The statement said the three parties had a terrible experience of spending close to six weeks in court, litigating against the unnecessary attempted disqualification of their candidature as part of a deliberate scheme to frustrate their efforts to contest the December polls.

That situation, it added, had brought about untold hardships, financially and emotionally, and taken energy and precious time from their campaigns.

It accused the EC of deciding to utilise the regulations guiding the conduct of the 2016 elections as an oppressive tool to punish and deny them equal opportunity to campaign during the critical times of the campaign season.

“If a party in a competition loses six weeks of campaign time, while spending on legal fees that were not budgeted for but occasioned by a frivolous scheme designed to frustrate and deny us fair opportunity to participate in the elections, how can anyone say that this elections are and will be free and fair?’’ it argued.

In the view of the three leaders, all political parties and candidates must be given a fair opportunity to campaign and send their messages to the electorate for them to make informed choices.

Impartial referee
The statement said the parties had expected that under normal circumstances the EC would be a fair and impartial referee whose only interest would be to comply with the provisions of CI 94 to ensure certainty and predictability in the processes leading up to the elections.

“As we speak, the EC has been inconsistent in the supply of information to the political parties on the number of voters registered for the special voting exercise.

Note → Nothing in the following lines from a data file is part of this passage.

-- ==== Sys2Proof/Laws/State.lean ====
section
/-! SUPPORT. One lemma per field per update of the state, and what the shared updates (register write, memory write,
template, commit, fault report) do to each field. No later proof unfolds a record update. -/

namespace Sys2Proof.Machine.State

variable (s : State)

/-! ### setPc -/

@[simp] theorem setPc_pc (v : Word) : (s.setPc v).pc = v := rfl
@[simp] theorem setPc_regs (v : Word) : (s.setPc v).regs = s.regs := rfl
@[simp] theorem setPc_hi (v : Word) : (s.setPc v).hi = s.hi := rfl
@[simp] theorem setPc_lo (v : Word) : (s.setPc v).lo = s.lo := rfl
@[simp] theorem setPc_mem (v : Word) : (s.setPc v).mem = s.mem := rfl
@[simp] theorem setPc_running (v : Word) : (s.setPc v).running = s.running := rfl
@[simp] theorem setPc_instructionCount (v : Word) : (s.setPc v).instructionCount = s.instructionCount := rfl
@[simp] theorem setPc_programWordCount (v : Word) : (s.setPc v).programWordCount = s.programWordCount := rfl
@[simp] theorem setPc_regions (v : Word) : (s.setPc v).regions = s.regions := rfl
@[simp] theorem setPc_program (v : Word) : (s.setPc v).program = s.program := rfl
@[simp] theorem setPc_report (v : Word) : (s.setPc v).report = s.report := rfl

/-! ### setRegs -/

@[simp] theorem setRegs_pc (v : Vector Word 32) : (s.setRegs v).pc = s.pc := rfl
@[simp] theorem setRegs_regs (v : Vector Word 32) : (s.setRegs v).regs = v := rfl
@[simp] theorem setRegs_hi (v : Vector Word 32) : (s.setRegs v).hi = s.hi := rfl
@[simp] theorem setRegs_lo (v : Vector Word 32) : (s.setRegs v).lo = s.lo := rfl
@[simp] theorem setRegs_mem (v : Vector Word 32) : (s.setRegs v).mem = s.mem := rfl
@[simp] theorem setRegs_running (v : Vector Word 32) : (s.setRegs v).running = s.running := rfl
@[simp] theorem setRegs_instructionCount (v : Vector Word 32) : (s.setRegs v).instructionCount = s.instructionCount := rfl
@[simp] theorem setRegs_programWordCount (v : Vector Word 32) : (s.setRegs v).programWordCount = s.programWordCount := rfl
@[simp] theorem setRegs_regions (v : Vector Word 32) : (s.setRegs v).regions = s.regions := rfl
@[simp] theorem setRegs_program (v : Vector Word 32) : (s.setRegs v).program = s.program := rfl
@[simp] theorem setRegs_report (v : Vector Word 32) : (s.setRegs v).report = s.report := rfl

/-! ### setHi -/

@[simp] theorem setHi_pc (v : Word) : (s.setHi v).pc = s.pc := rfl
@[simp] theorem setHi_regs (v : Word) : (s.setHi v).regs = s.regs := rfl
@[simp] theorem setHi_hi (v : Word) : (s.setHi v).hi = v := rfl
@[simp] theorem setHi_lo (v : Word) : (s.setHi v).lo = s.lo := rfl
@[simp] theorem setHi_mem (v : Word) : (s.setHi v).mem = s.mem := rfl
@[simp] theorem setHi_running (v : Word) : (s.setHi v).running = s.running := rfl
@[simp] theorem setHi_instructionCount (v : Word) : (s.setHi v).instructionCount = s.instructionCount := rfl
@[simp] theorem setHi_programWordCount (v : Word) : (s.setHi v).programWordCount = s.programWordCount := rfl
@[simp] theorem setHi_regions (v : Word) : (s.setHi v).regions = s.regions := rfl
@[simp] theorem setHi_program (v : Word) : (s.setHi v).program = s.program := rfl
@[simp] theorem setHi_report (v : Word) : (s.setHi v).report = s.report := rfl

/-! ### setLo -/

@[simp] theorem setLo_pc (v : Word) : (s.setLo v).pc = s.pc := rfl
@[simp] theorem setLo_regs (v : Word) : (s.setLo v).regs = s.regs := rfl
@[simp] theorem setLo_hi (v : Word) : (s.setLo v).hi = s.hi := rfl
@[simp] theorem setLo_lo (v : Word) : (s.setLo v).lo = v := rfl
@[simp] theorem setLo_mem (v : Word) : (s.setLo v).mem = s.mem := rfl
@[simp] theorem setLo_running (v : Word) : (s.setLo v).running = s.running := rfl
@[simp] theorem setLo_instructionCount (v : Word) : (s.setLo v).instructionCount = s.instructionCount := rfl
@[simp] theorem setLo_programWordCount (v : Word) : (s.setLo v).programWordCount = s.programWordCount := rfl
@[simp] theorem setLo_regions (v : Word) : (s.setLo v).regions = s.regions := rfl
@[simp] theorem setLo_program (v : Word) : (s.setLo v).program = s.program := rfl
@[simp] theorem setLo_report (v : Word) : (s.setLo v).report = s.report := rfl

The new allegation that the Ghana Police Service is adding more names to the special list, long after the deadline passed, is disturbing, to say the least,” it said and queried which other groups of people had been allowed to add to the list after the deadline.

It said the EC had clearly disregarded the relevant portions of CI 94 (Regulation 23) to have entertained the latest application from the Ghana Police Service.

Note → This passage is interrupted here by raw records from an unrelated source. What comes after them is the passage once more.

theorem toInt_signedRemainder (a b : Word) : (signedRemainder a b).toInt = a.toInt.tmod b.toInt := by
  rw [signedRemainder_eq_srem, BitVec.toInt_srem]

/-- The remainder of the truncating division is 0 or has the sign of the dividend (R104). -/
theorem tmod_eq_zero_or_sign (a b : Int) : a.tmod b = 0 ∨ (a.tmod b < 0 ↔ a < 0) := by
  have sign := Int.sign_tmod a b
  split at sign
  · exact .inl (Int.sign_eq_zero_iff_zero.mp sign)
  · exact .inr (by rw [← Int.sign_eq_neg_one_iff_neg, sign, Int.sign_eq_neg_one_iff_neg])

theorem toInt_ne_zero {b : Word} (ne : b ≠ 0#32) : b.toInt ≠ 0 :=
  fun eq => ne (BitVec.eq_of_toInt_eq eq)

/-- What is to be shown of the quotient and the remainder of a division whose quotient is in range. -/
theorem signedDivision_in_range {a b : Word} (h : ¬ (a = 0x80000000#32 ∧ b = 0xFFFFFFFF#32)) (ne : b ≠ 0#32) :
    (signedQuotient a b).toInt * b.toInt + (signedRemainder a b).toInt = a.toInt ∧
      (signedRemainder a b).toInt.natAbs < b.toInt.natAbs ∧
      ((signedRemainder a b).toInt = 0 ∨ ((signedRemainder a b).toInt < 0 ↔ a.toInt < 0)) := by
  rw [toInt_signedQuotient h, toInt_signedRemainder]
  refine ⟨Int.tdiv_mul_add_tmod .., ?_, tmod_eq_zero_or_sign ..⟩
  rw [Int.natAbs_tmod]
  exact Nat.mod_lt _ (Int.natAbs_pos.mpr (toInt_ne_zero ne))

/-! ## The unsigned division (R104, R109) -/

theorem toNat_unsignedQuotient (a b : Word) : (unsignedQuotient a b).toNat = a.toNat / b.toNat := by
  rw [unsignedQuotient, BitVec.toNat_ofNat, Nat.mod_eq_of_lt (Nat.lt_of_le_of_lt (Nat.div_le_self ..) a.isLt)]

theorem toNat_unsignedRemainder (a b : Word) : (unsignedRemainder a b).toNat = a.toNat % b.toNat := by
  rw [unsignedRemainder, BitVec.toNat_ofNat, Nat.mod_eq_of_lt (Nat.lt_of_le_of_lt (Nat.mod_le ..) a.isLt)]

end Sys2Proof.Machine

open Sys2Proof.Machine

/-- Settles O37: HI and LO together are the product, which 64 bits hold exactly. -/
theorem multiplyWritesTheExactProduct : Obligations.MultiplyWritesTheExactProduct := by
  intro rs rt rd shamt s
  obtain ⟨hi, lo, product, writes⟩ := exists_writesHiLo_of_product (exec_mult rs rt rd shamt s)
  obtain ⟨hi', lo', product', writes'⟩ := exists_writesHiLo_of_product (exec_multu rs rt rd shamt s)
  exact ⟨⟨hi, lo, product ▸ toInt_signedProduct .., writes⟩, ⟨hi', lo', product' ▸ toNat_unsignedProduct .., writes'⟩⟩

/-- Settles O38: LO and HI are the truncating quotient and remainder, exact but for the one quotient out of range. -/
theorem signedDivisionTruncates : Obligations.SignedDivisionTruncates := by
  intro rs rt rd shamt s ne
  refine ⟨_, _, writesHiLo_of_exec_eq ((exec_div rs rt rd shamt s).trans (divideInto_of_ne_zero ne ..)), ?_⟩
  split
  · next out =>
    rw [out.1, out.2]
    exact signedDivision_out_of_range
  · next inRange => exact signedDivision_in_range inRange ne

“If the rules of the game can be twisted and turned by the referee as and when it pleases, can we then say that the elections will be free and fair when the parties do not know what illegal steps will be taken in the process leading up to the elections?“ it pointed out.

It further stated that some of their parliamentary candidates had been disqualified without due process and were also aware that the EC chair had announced the intention to recount the ballots depending on some circumstances which were not backed by law.

Another tool

“We believe this is another tool to be deployed in favour of a particular candidate if the results do not go in his favour. This attempt to change the results through a purported recounting is a recipe for chaos and civil disobedience,’’ the statement said.

It said the elections had witnessed the clearest ever abuse of incumbency on the part of the NDC and the use of state security agencies and party thugs to intimidate opponents and added that a free and fair election environment would require an atmosphere of fairness in the application of the EC's laws on political party funding.

It said the EC had gone to sleep and allowed the NDC to use state funds to buy votes without questioning it. More so, the state security apparatus had been used to harass and intimidate opponents of the ruling government.

It said the three parties had shown resilience in the face of those problems and demonstrated leadership in controlling their supporters to do their best possible to participate in the process of a semblance of an election.

But, more importantly, it placed on record the need for civil society, the National Peace Council, the Coalition of Domestic Election Observers (CODEO) and the international community to take steps to reverse those disturbing trends, so that there could be proper free and fair elections in the future, since free and fair elections on December 7, 2016 had escaped us.

Quick read

The Progressive People’s Party (PPP), the People’s National Convention (PNC) and the National Democratic Party (NDP) have cast doubts over the possibility that the December 7, 2016 elections will be free and fair.